Stored data Start Marker

/-- 40_buffer_write.md section 5 (with the spec's decisions D8, D12). `TICK` puts the sample of each channel in the entry at
the old cursor of the cell the channel is routed to, whatever the samples are, changes no other entry, then moves the cursor
by one; it consumes one reading of the sample port, and touches neither `SEQ`, nor the frames, nor port R. The reading may be
a free value (log 7): this holds for every reading. -/
def Obligations.TickWritesEverySampleAndAdvances : Prop :=
  ∀ s : State, s.cfg.wf → ∃ t, exec .tick s = .next t ∧
    (∀ ch, t.bufRead (routeOf s.cfg ch) s.cur = s.sampleReading.get ch) ∧
    (∀ k i, i ≠ s.cur → t.bufRead k i = s.bufRead k i) ∧
    t.cur.toNat = (s.cur.toNat + 1) % 128 ∧
    (∀ x rest, s.samples = x :: rest → s.sampleReading = x ∧ t.samples = rest ∧ t.draws = s.draws) ∧
    (s.samples = [] → t.samples = [] ∧ t.draws = s.draws + 1) ∧
    t = { s with buf := t.buf, cur := t.cur, avg := t.avg, publishing := t.publishing, rspW := t.rspW,
                 samples := t.samples, draws := t.draws }

/-- 40_buffer_write.md section 5, 20_memory.md section 3 (with the spec's decisions D10, D13). A `TICK` reduces exactly when
the policy is `EveryTick` or it wrote index 127. When it does not, no slot changes and it answers 0. When it does, under
`Tick` every slot takes the floor mean of its ring with the new entries in it, and it answers 0; under `Slot` the same 12
values are owed, no slot has changed yet, and the answer is still to come (log 9). -/
def Obligations.TickReducesByThePolicy : Prop :=
  ∀ s : State, ∃ t, exec .tick s = .next t ∧
    (¬(s.cfg.policy = .everyTick ∨ s.cur = 127#7) →
      SameAvg s t ∧ t.publishing = s.publishing ∧ Answered .w (okResponse 0#32) s t) ∧
    ((s.cfg.policy = .everyTick ∨ s.cur = 127#7) → s.cfg.granularity = .tick →
      (∀ k, (t.readAvg k).toNat = t.ringTotal k / 128) ∧ t.publishing = s.publishing ∧
        Answered .w (okResponse 0#32) s t) ∧
    ((s.cfg.policy = .everyTick ∨ s.cur = 127#7) → s.cfg.granularity = .slot →
      SameAvg s t ∧ t.publishing.map Prod.fst = allCells ∧
        (∀ e ∈ t.publishing, e.2.toNat = t.ringTotal e.1 / 128) ∧ t.rspW = s.rspW ∧ t.rspR = s.rspR)

/-- 40_buffer_write.md section 5 (derived there). A `TICK` has the same effect on the block as its 12 `WR`, in any order,
then `ADV`, then `RED` if the policy asks for a reduce. -/
def Obligations.TickIsTwelveWritesThenAdvanceThenReduce : Prop :=
  ∀ (s : State) (order : List (Fin 12)), s.cfg.wf → order.Perm channels →
    ∃ t u, exec .tick s = .next t ∧
      execAll ((order.map fun ch => Instr.wr (battBits (routeOf s.cfg ch)) (cellBits (routeOf s.cfg ch))
            (s.sampleReading.get ch)) ++ [.adv] ++
          (if s.cfg.policy = .everyTick ∨ s.cur = 127#7 then [.red] else [])) s = .next u ∧
      SameBlock t u

/-- 41_reduce.md section 3 (with the spec's decision D13 for `Slot`). `RED` reduces whatever the policy: under `Tick` every slot takes the floor of the mean of its 128
entries and it answers 0; under `Slot` it owes the 12 stores of those values, and nothing else has changed yet (the answer
comes with the last store, log 9). `BUF`, `CUR` and `SEQ` are unchanged. Right after reset the value is `SENTINEL` in every
slot, and a second `RED` gives the same values. -/
def Obligations.RedStoresTheFloorMeanOfEveryRing : Prop :=
  (∀ s : State, ∃ t, exec .red s = .next t ∧ SameBuf s t ∧
    (s.cfg.granularity = .tick →
      (∀ k, (t.readAvg k).toNat = s.ringTotal k / 128) ∧ Answered .w (okResponse 0#32) s t ∧
        t = { s with avg := t.avg, rspW := t.rspW } ∧
        ∃ u, exec .red t = .next u ∧ u.avg = t.avg) ∧
    (s.cfg.granularity = .slot →
      t.publishing.map Prod.fst = allCells ∧ (∀ e ∈ t.publishing, e.2.toNat = s.ringTotal e.1 / 128) ∧
        t = { s with publishing := t.publishing })) ∧
  (∀ cfg : Config, ∀ k, ((State.powerOn cfg).average k).toNat = cfg.sentinel.toNat)

/-- 41_reduce.md R101, section 1. The reduce sums all 128 entries of a ring wherever the cursor is, an unwritten entry
counting as the number `SENTINEL`, each zero-extended: a ring whose entries are `SENTINEL` but for the ones in `written`
(index and sample, each index once) averages to the floor of their sum and the sentinels' by 128. -/
def Obligations.UnwrittenEntriesCountAsSentinel : Prop :=
  ∀ (s : State) (k : CellId) (written : List (RingIndex × Sample)), (written.map Prod.fst).Nodup →
    (∀ e ∈ written, s.bufRead k e.1 = e.2) →
    (∀ i, i ∉ written.map Prod.fst → s.bufRead k i = s.cfg.sentinel) →
    (s.average k).toNat =
      ((written.map fun e => e.2.toNat).sum + (128 - written.length) * s.cfg.sentinel.toNat) / 128

/-! ### The read side -/

/-- 41_reduce.md section 4. `RDAVG b, c` answers all 32 bits of the slot and changes nothing; the value is below 2^16 in every
state of a run, and 0 after reset. -/
def Obligations.RdavgAnswersTheSlot : Prop :=
  ∀ (s : State) (b c : BitVec 4) (k : CellId), b.toNat = k.b.val → c.toNat = k.c.val →
    (∃ t, exec (.rdavg b c) s = .next t ∧ Answered .r (okResponse (s.readAvg k)) s t ∧ SameBuf s t ∧ SameAvg s t ∧
      t = { s with rspR := t.rspR }) ∧
    (s.Inv → (s.readAvg k).toNat < 2 ^ 16) ∧
    ∀ cfg, (State.powerOn cfg).readAvg k = 0#32

/-- 42_encoder.md section 1 (with the spec's decision D2). `ENC b, c, #v` answers the frame of (b, c, v), which is the low 24
bits of its own command word, whatever `AVG` holds; nothing is emitted and nothing else changes. -/
def Obligations.EncAnswersTheFrame : Prop :=
  ∀ (s : State) (b c : BitVec 4) (v : Sample) (k : CellId), b.toNat = k.b.val → c.toNat = k.c.val →
    ∃ t, exec (.enc b c v) s = .next t ∧
      Answered .r (okResponse (frameWord (encodeFrame k v))) s t ∧
      frameWord (encodeFrame k v) = ((encode (.enc b c v)).setWidth 24).setWidth 32 ∧
      SameBuf s t ∧ SameAvg s t ∧ t = { s with rspR := t.rspR }

/-- 43_sequencer.md (with the spec's decision D15 for the first cell). `SEQ` moves to the next cell, builds its
frame from the low 16 bits of the slot, emits it, answers it, and changes nothing else. -/
def Obligations.SeqSendsTheNextCell : Prop :=
  ∀ (s : State) (k : CellId),
    ((s.seq = .idle ∧ k.b = 0 ∧ k.c = 0) ∨
      ∃ k0, s.seq = .sending k0 ∧ k.c.val = (k0.c.val + 1) % 6 ∧
        k.b.val = if k.c.val = 0 then (k0.b.val + 1) % 2 else k0.b.val) →
    ∃ t, exec .seq s = .next t ∧
      t.seq = .sending k ∧
      t.txlog = s.txlog ++ [encodeFrame k ((s.readAvg k).setWidth 16)] ∧
      Answered .r (okResponse (frameWord (encodeFrame k ((s.readAvg k).setWidth 16)))) s t ∧
      SameBuf s t ∧ SameAvg s t ∧
      t = { s with seq := t.seq, txlog := t.txlog, rspR := t.rspR }

/-- 43_sequencer.md (derived there). A `SEQ` answers the same word as `RDAVG` of the cell it moves to, followed by
`ENC` of that cell with the low 16 bits of the answer. -/
def Obligations.SeqAnswersAsRdavgThenEnc : Prop :=
  ∀ s : State, ∃ t u v a x,
    exec .seq s = .next t ∧ t.seq = .sending (nextCell s.seq) ∧ Answered .r (okResponse x) s t ∧
      exec (.rdavg (battBits (nextCell s.seq)) (cellBits (nextCell s.seq))) s = .next u ∧
      Answered .r (okResponse a) s u ∧
      exec (.enc (battBits (nextCell s.seq)) (cellBits (nextCell s.seq)) (voltageCode a)) u = .next v ∧
      Answered .r (okResponse x) u v

/-- 43_sequencer.md (derived there; with the spec's decision D15 for the first cell). From `Idle` the n-th `SEQ`
(n = 1, 2, …) sends the cell with linear number (n − 1) mod 12. -/
def Obligations.NthSeqSendsCellNMinusOneModTwelve : Prop :=
  ∀ (n : Nat) (s : State), s.seq = .idle →
    ∃ t k, execAll (List.replicate (n + 1) .seq) s = .next t ∧ t.seq = .sending k ∧
      6 * k.b.val + k.c.val = n % 12 ∧ t.txlog.length = s.txlog.length + (n + 1)

/-- 43_sequencer.md, "over any 12 consecutive Telemetry Scheduler advances". From any state, 12 `SEQ` emit one frame
for each of the 12 cells, each once, each with that cell's slot. -/
def Obligations.TwelveSeqSendEveryCellOnce : Prop :=
  ∀ s : State, ∃ t, ∃ order : List CellId, execAll (List.replicate 12 .seq) s = .next t ∧ order.Perm allCells ∧
    t.txlog = s.txlog ++ order.map fun k => encodeFrame k (voltageCode (s.readAvg k))

/-- 93_implementation_defined.md U8, 30_encoding.md section 4 (the spec's decision D21; log 15). `WR`, `RDAVG` and `ENC` whose
fields name no cell are turned away: `err` = 1, `rsp` = 0, and nothing changes. -/
def Obligations.IllegalCellIsTurnedAway : Prop :=
  ∀ (s : State) (b c : BitVec 4) (d : Sample), ¬(b.toNat ≤ 1 ∧ c.toNat ≤ 5) →
    ∃ t u, exec (.wr b c d) s = .next t ∧ Answered .w errResponse s t ∧ t = { s with rspW := t.rspW } ∧
      exec (.rdavg b c) s = .next u ∧ exec (.enc b c d) s = .next u ∧
      Answered .r errResponse s u ∧ u = { s with rspR := u.rspR } ∧ SameBuf s t ∧ SameBuf s u

/-! ### The reduce as arithmetic -/

/-- 41_reduce.md section 2 (with the spec's decision D20, derived there). The 32-bit sum of a ring never wraps: it is the sum
of the entries as natural numbers, at most 8388480; the average is its floor by 128 and fits 16 bits. -/
def Obligations.RingSumNeverWraps : Prop :=
  ∀ (s : State) (k : CellId), (s.ringSum k).toNat = s.ringTotal k ∧ s.ringTotal k ≤ 8388480 ∧
    (s.average k).toNat = s.ringTotal k / 128 ∧ (s.average k).toNat < 2 ^ 16

/-- 41_reduce.md section 2 (derived there). An average is at least the smallest entry of the ring and at most the largest;
with `EC1`'s bound on the entries it is at most 4095. -/
def Obligations.AverageLiesBetweenTheEntries : Prop :=
  ∀ (s : State) (k : CellId) (lo hi : Nat), (∀ i, lo ≤ (s.bufRead k i).toNat ∧ (s.bufRead k i).toNat ≤ hi) →
    lo ≤ (s.average k).toNat ∧ (s.average k).toNat ≤ hi

/-- 41_reduce.md section 5, property (a), 95_test_vectors.md X5. Whatever the state, after at least 128 writes to one cell's
ring, each followed by an advance, the reduce gives exactly the floor of the mean of the last 128 samples. Stated under `Tick`
granularity; `SlotReduceEndsAsTickReduce` carries it over to `Slot`. -/
def Obligations.AverageIsTheMeanOfTheLast128Samples : Prop :=
  ∀ (s : State) (b c : BitVec 4) (k : CellId) (ds : List Sample), b.toNat = k.b.val → c.toNat = k.c.val →
    s.cfg.granularity = .tick → 128 ≤ ds.length →
    ∃ t, execAll ((ds.flatMap fun d => [Instr.wr b c d, .adv]) ++ [.red]) s = .next t ∧
      (t.readAvg k).toNat = ((ds.drop (ds.length - 128)).map BitVec.toNat).sum / 128

/-- 40_buffer_write.md section 5 (derived there; the cursor's start is the spec's decision D9). After reset and n `TICK` with
any samples: `CUR` is n mod 128; the entry of each of the last 128 ticks holds that tick's routed sample; entries not yet
written hold `SENTINEL`; and under `OnWrap` every slot is still 0 while n < 128. -/
def Obligations.TicksAfterResetFillTheRings : Prop :=
  ∀ (cfg : Config) (xs : List Samples), cfg.wf →
    ∃ t, execAll (List.replicate xs.length .tick) { State.powerOn cfg with samples := xs } = .next t ∧
      t.cur.toNat = xs.length % 128 ∧
      (∀ j (hj : j < xs.length), xs.length ≤ j + 128 → ∀ ch,
        t.bufRead (routeOf cfg ch) (BitVec.ofNat 7 j) = (xs[j]).get ch) ∧
      (∀ i : RingIndex, xs.length ≤ i.toNat → ∀ k, t.bufRead k i = cfg.sentinel) ∧
      (cfg.policy = .onWrap → xs.length < 128 → ∀ k, t.readAvg k = 0#32)

/-- 40_buffer_write.md section 5 case (a) and 70_reset_and_hazards.md section 3 (the cursor's start is the spec's decision D9).
After reset and m full buffer cycles of ticks, m ≥ 1, under `Tick` and either policy, each slot holds the floor of the mean of
its channel's last 128 samples: no `SENTINEL` is left. -/
def Obligations.FullCyclesAverageTheRoutedSamples : Prop :=
  ∀ (cfg : Config) (xs : List Samples) (m : Nat), cfg.wf → cfg.granularity = .tick → xs.length = 128 * (m + 1) →
    ∃ t, execAll (List.replicate xs.length .tick) { State.powerOn cfg with samples := xs } = .next t ∧
      t.cur = 0#7 ∧
      ∀ ch, (t.readAvg (routeOf cfg ch)).toNat = ((xs.drop (128 * m)).map fun x => (x.get ch).toNat).sum / 128

/-! ### `Slot` granularity -/

/-- 20_memory.md section 3 (the spec's decision D13). Under `Slot`, a `RED` followed by the 12 slot stores in any order ends
where `RED` ends under `Tick`: the same slots, no store owed, one answer 0, and nothing else changed. -/
def Obligations.SlotReduceEndsAsTickReduce : Prop :=
  ∀ (s : State) (order : List CellId), s.cfg.granularity = .slot → order.Perm allCells →
    ∃ t u, exec .red s = .next t ∧
      exec .red { s with cfg := { s.cfg with granularity := .tick } } = .next u ∧
      (order.foldl State.storeSlot t).avg = u.avg ∧
      Answered .w (okResponse 0#32) s (order.foldl State.storeSlot t) ∧
      order.foldl State.storeSlot t =
        { s with avg := u.avg, publishing := [], rspW := (order.foldl State.storeSlot t).rspW }

/-- 20_memory.md section 3 (the spec's decision D13; the answer with the last store is log 9). A scheduled slot store stores
the owed value whole in that slot and in no other; it is owed no longer; with the last one port W answers 0. -/
def Obligations.ScheduledStoreStoresOneSlotWhole : Prop :=
  ∀ (s : State) (k : CellId) (v : Word) (cs : List Choice), s.rst = false → s.turns = .now (.store k) :: cs →
    (s.publishing.map Prod.fst).Nodup → (k, v) ∈ s.publishing →
    ∃ t, step s = .next t ∧ t.readAvg k = v ∧ (∀ k', k' ≠ k → t.readAvg k' = s.readAvg k') ∧
      t.publishing = s.publishing.filter (fun e => decide (e.1 ≠ k)) ∧
      (t.publishing = [] → Answered .w (okResponse 0#32) s t) ∧
      (t.publishing ≠ [] → t.rspW = s.rspW) ∧
      SameBuf s t ∧
      t = { s with avg := t.avg, publishing := t.publishing, rspW := t.rspW, turns := cs }

/-- 20_memory.md section 3 (the spec's decision D13). While stores of a reduce are owed, no step takes a word from port W, and
`BUF` and `CUR` do not change. -/
def Obligations.PortWWaitsForTheReduce : Prop :=
  ∀ s t : State, s.rst = false → s.publishing ≠ [] → step s = .next t →
    t.wIn = s.wIn ∧ t.cur = s.cur ∧ t.buf = s.buf ∧ t.samples = s.samples

/-! ### Reset -/

/-- 70_reset_and_hazards.md section 1, 10_state.md section 1 (with the spec's decisions D9, D15, D18; the quiet inputs are log 5
to 8, 10, 11). The reset state, for every choice of the parameters; and `State.reset` is the reset state of a block with legal
parameters. -/
def Obligations.ResetStateIsAsStated : Prop :=
  (∀ cfg : Config,
    (∀ k i, (State.powerOn cfg).bufRead k i = cfg.sentinel) ∧ (∀ k, (State.powerOn cfg).readAvg k = 0#32) ∧
    (State.powerOn cfg).cur = 0#7 ∧ (State.powerOn cfg).seq = .idle ∧ (State.powerOn cfg).txlog = [] ∧
    (State.powerOn cfg).publishing = [] ∧ (∀ p, (State.powerOn cfg).portIn p = []) ∧
    (∀ p, (State.powerOn cfg).responses p = [])) ∧
  ∃ cfg : Config, cfg.wf ∧ State.reset = State.powerOn cfg

/-- 70_reset_and_hazards.md section 1 (the spec's decision D18). With the reset pin high a step gives the reset state, whatever was
in progress, no word is pending on a port, and the parameters stay. The model's choice: the pulse ends with the step, and the
environment's queued readings and choices stay (log 10); the lists of responses are emptied (log 10, 11). -/
def Obligations.ResetPinTakesTheResetState : Prop :=
  ∀ s : State, s.rst = true → ∃ t, step s = .next t ∧
    SameBlock (State.powerOn s.cfg) t ∧ (∀ p, t.portIn p = []) ∧ (∀ p, t.responses p = []) ∧
    t.cfg = s.cfg ∧ t.rst = false ∧ t.samples = s.samples ∧ t.turns = s.turns ∧ t.draws = s.draws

Stored data End Marker

Assignment →
Copy out, exactly and alone, the lines of the entries above between the ones holding "slot, and a" and "counting as the", inclusive.

Response to this task →
slot, and a second `RED` gives the same values. -/
def Obligations.RedStoresTheFloorMeanOfEveryRing : Prop :=
  (∀ s : State, ∃ t, exec .red s = .next t ∧ SameBuf s t ∧
    (s.cfg.granularity = .tick →
      (∀ k, (t.readAvg k).toNat = s.ringTotal k / 128) ∧ Answered .w (okResponse 0#32) s t ∧
        t = { s with avg := t.avg, rspW := t.rspW } ∧
        ∃ u, exec .red t = .next u ∧ u.avg = t.avg) ∧
    (s.cfg.granularity = .slot →
      t.publishing.map Prod.fst = allCells ∧ (∀ e ∈ t.publishing, e.2.toNat = s.ringTotal e.1 / 128) ∧
        t = { s with publishing := t.publishing })) ∧
  (∀ cfg : Config, ∀ k, ((State.powerOn cfg).average k).toNat = cfg.sentinel.toNat)

/-- 41_reduce.md R101, section 1. The reduce sums all 128 entries of a ring wherever the cursor is, an unwritten entry
counting as the number `SENTINEL`, each zero-extended: a ring whose entries are `SENTINEL` but for the ones in `written`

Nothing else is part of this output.